Which types of Sophos Firewall HA clusters are available?

For a high-availability solution, you can cluster your Sophos SG or XG firewall. This ensures that in the event of a hardware failure, the second firewall can take over the tasks and your network continues to work without problems.


To create a cluster between two SG, XG or XGS firewalls, you need to follow a few rules:

  • No different appliances can be clustered (e.g. XGS 136 and XGS 2100)
  • No different revision clusters can be clustered (e.g. XG 210 Rev. 2 and XG 210 Rev. 3.)
  • No w-models can be clustered (SG/XG 106w, 115w, 125w, 135w)
  • Different SFOS firewalls cannot be clustered (e.g. XGS 2300 and XG 230)

Two different versions

You can choose between two different types of clusters to connect your two Sophos firewalls:

Active / Passive Cluster

The “Active / Passive” cluster is the cheaper variant and is sufficient in most cases. The two firewalls are connected directly via an HA port and in case of a failure of the master, the second firewall takes over within a few seconds. The interruption is less than one minute.

Active / Active Cluster

The “Active / Active” cluster is the high-end version. Here, too, the two firewalls are connected via an HA port. However, traffic is routed through both firewalls. This means that load balancing takes place. This type of cluster also requires a license for the second hardware. If e.g. a FullGuard license is running on the master firewall, the slave firewall also needs a FullGuard license.
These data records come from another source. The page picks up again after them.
-- ==== Sys2Proof/Machine/State.lean ====
section
/-! DEFINITION. The machine's state as plain data, its reset, and the reasons a command can stop. -/

namespace Sys2Proof.Machine

/-- A machine fault. The spec reports every condition as a status word, so no command ends the run;
the one constructor is kept for an access to an address that the model itself cannot place. -/
inductive Fault where
  /-- Raised by nothing in this model; safe, since a stop proves no false claim. -/
  | unreachable
  deriving DecidableEq, Repr

/-- Why a command has no meaning here. -/
inductive Refusal where
  /-- Raised by an arm of the dispatch that has no meaning yet; safe. -/
  | notModelled (mnemonic : String)
  deriving DecidableEq, Repr

/-- An atomic operation at an endpoint (R75, R327). -/
inductive AmoOp where
  | addW | addD | swapW | swapD | casW | casD
  deriving DecidableEq, Repr

/-- What a request does at its endpoint. -/
inductive MemOp where
  | read | write | amo (op : AmoOp)
  deriving DecidableEq, Repr

/-- The requester of a request (R43, R60, R123). -/
inductive Src where
  | groomLoad (gi seq : Nat)
  | groomStore (gi : Nat)
  | slot (ps slot : Nat)
  /-- A requester that has discarded the response (R47, R84). -/
  | gone
  deriving DecidableEq, Repr

/-- Where a request is on its way (R42, R47, R300) (DESIGN CHOICE, log 17). -/
inductive Phase where
  /-- At the requester, not yet in the mesh. -/
  | issued
  /-- A translation walk is outstanding for it. -/
  | walking
  /-- Its request packet is in the mesh. -/
  | mesh
  /-- At the unit that performs it. -/
  | endpoint
  /-- In the gate, tracked as a global request. -/
  | global
  /-- Held by the pager's service (R304). -/
  | paging
  /-- Its response packet is in the mesh. -/
  | back
  /-- Its response has reached the requester. -/
  | arrived
  /-- Its packet was discarded at a dead router or a fenced port (R50, R51). -/
  | lost
  deriving DecidableEq, Repr

/-- The transfer that a store request with a signal record belongs to (R339, R341, R343). -/
structure Sig where
  xfer : Nat
  pkt : Nat
  last : Bool
  sigaddr : Nat
  sigval : Nat
  /-- Device IDs: the one of the address, or the targets of a multicast. -/
  targets : List Nat
  mcast : Bool
  deriving DecidableEq, Repr

/-- One request in flight, from its issue to the use of its response (DESIGN CHOICE, log 17). -/
structure Req where
  src : Src
  priv : Priv
  task : Nat
  tenant : Nat
  /-- Address as issued: local, or global with bit 63 set (R281, R282). -/
  addr : Nat
  op : MemOp
  len : Nat
  /-- Write data, or AMO operand and compare value; after the access, the response data. -/
  data : List Byte := []
  /-- Captured TASK window of R76. -/
  dwinLo : Nat := 0
  dwinHi : Nat := 0
  phase : Phase := .issued
  /-- Translated address: physical, loft, or the address itself. -/
  pa : Nat := 0
  translated : Bool := false
  status : Status := 0
  /-- Nodes of the path, from the injection node (R42, R53). -/
  path : List Nat := []
  pos : Nat := 0
  /-- Index in the path of the VIA node, where the packet moves to VC1 (R53). -/
  via : Option Nat := none
  /-- NCLK at which it was issued (R126). -/
  at_ : Nat := 0
  flagged : Bool := false
  /-- Which part of its instruction or command it serves. -/
  part : Nat := 0
  /-- Byte lanes that it accesses, bit b for byte b; none for all (R70). -/
  mask : Option Nat := none
  /-- Order of injection of its requester's packets (R47). -/
  inj : Nat := 0
  sig : Option Sig := none
  deriving DecidableEq, Repr

/-- One register write that an unretired instruction holds (R59). -/
inductive RegW where
  | x (n : Nat) (v : Word)
  | v (n : Nat) (w : BitVec 512)
  | p (n : Nat) (w : Word)
  deriving DecidableEq, Repr

/-- What an unretired load or AMO does with its data. -/
inductive LoadDst where
  | x (n bytes : Nat) (signed : Bool)
  /-- A vector register, with its loaded byte lanes; `each` when every lane has an address of its own. -/
  | v (n : Nat) (mask : Word) (each : Bool)
  deriving DecidableEq, Repr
Info: If you want to make an Active-Active Cluster to improve performance, you need to know that not all functions can be distributed with an Active-Active Cluster (as with VPN, for example). So you can’t expect a 100% increase in performance. According to Sophos, the performance increase when adding an additional firewall is approximately 50%. Instead of 100% power you have about 150% power at your disposal.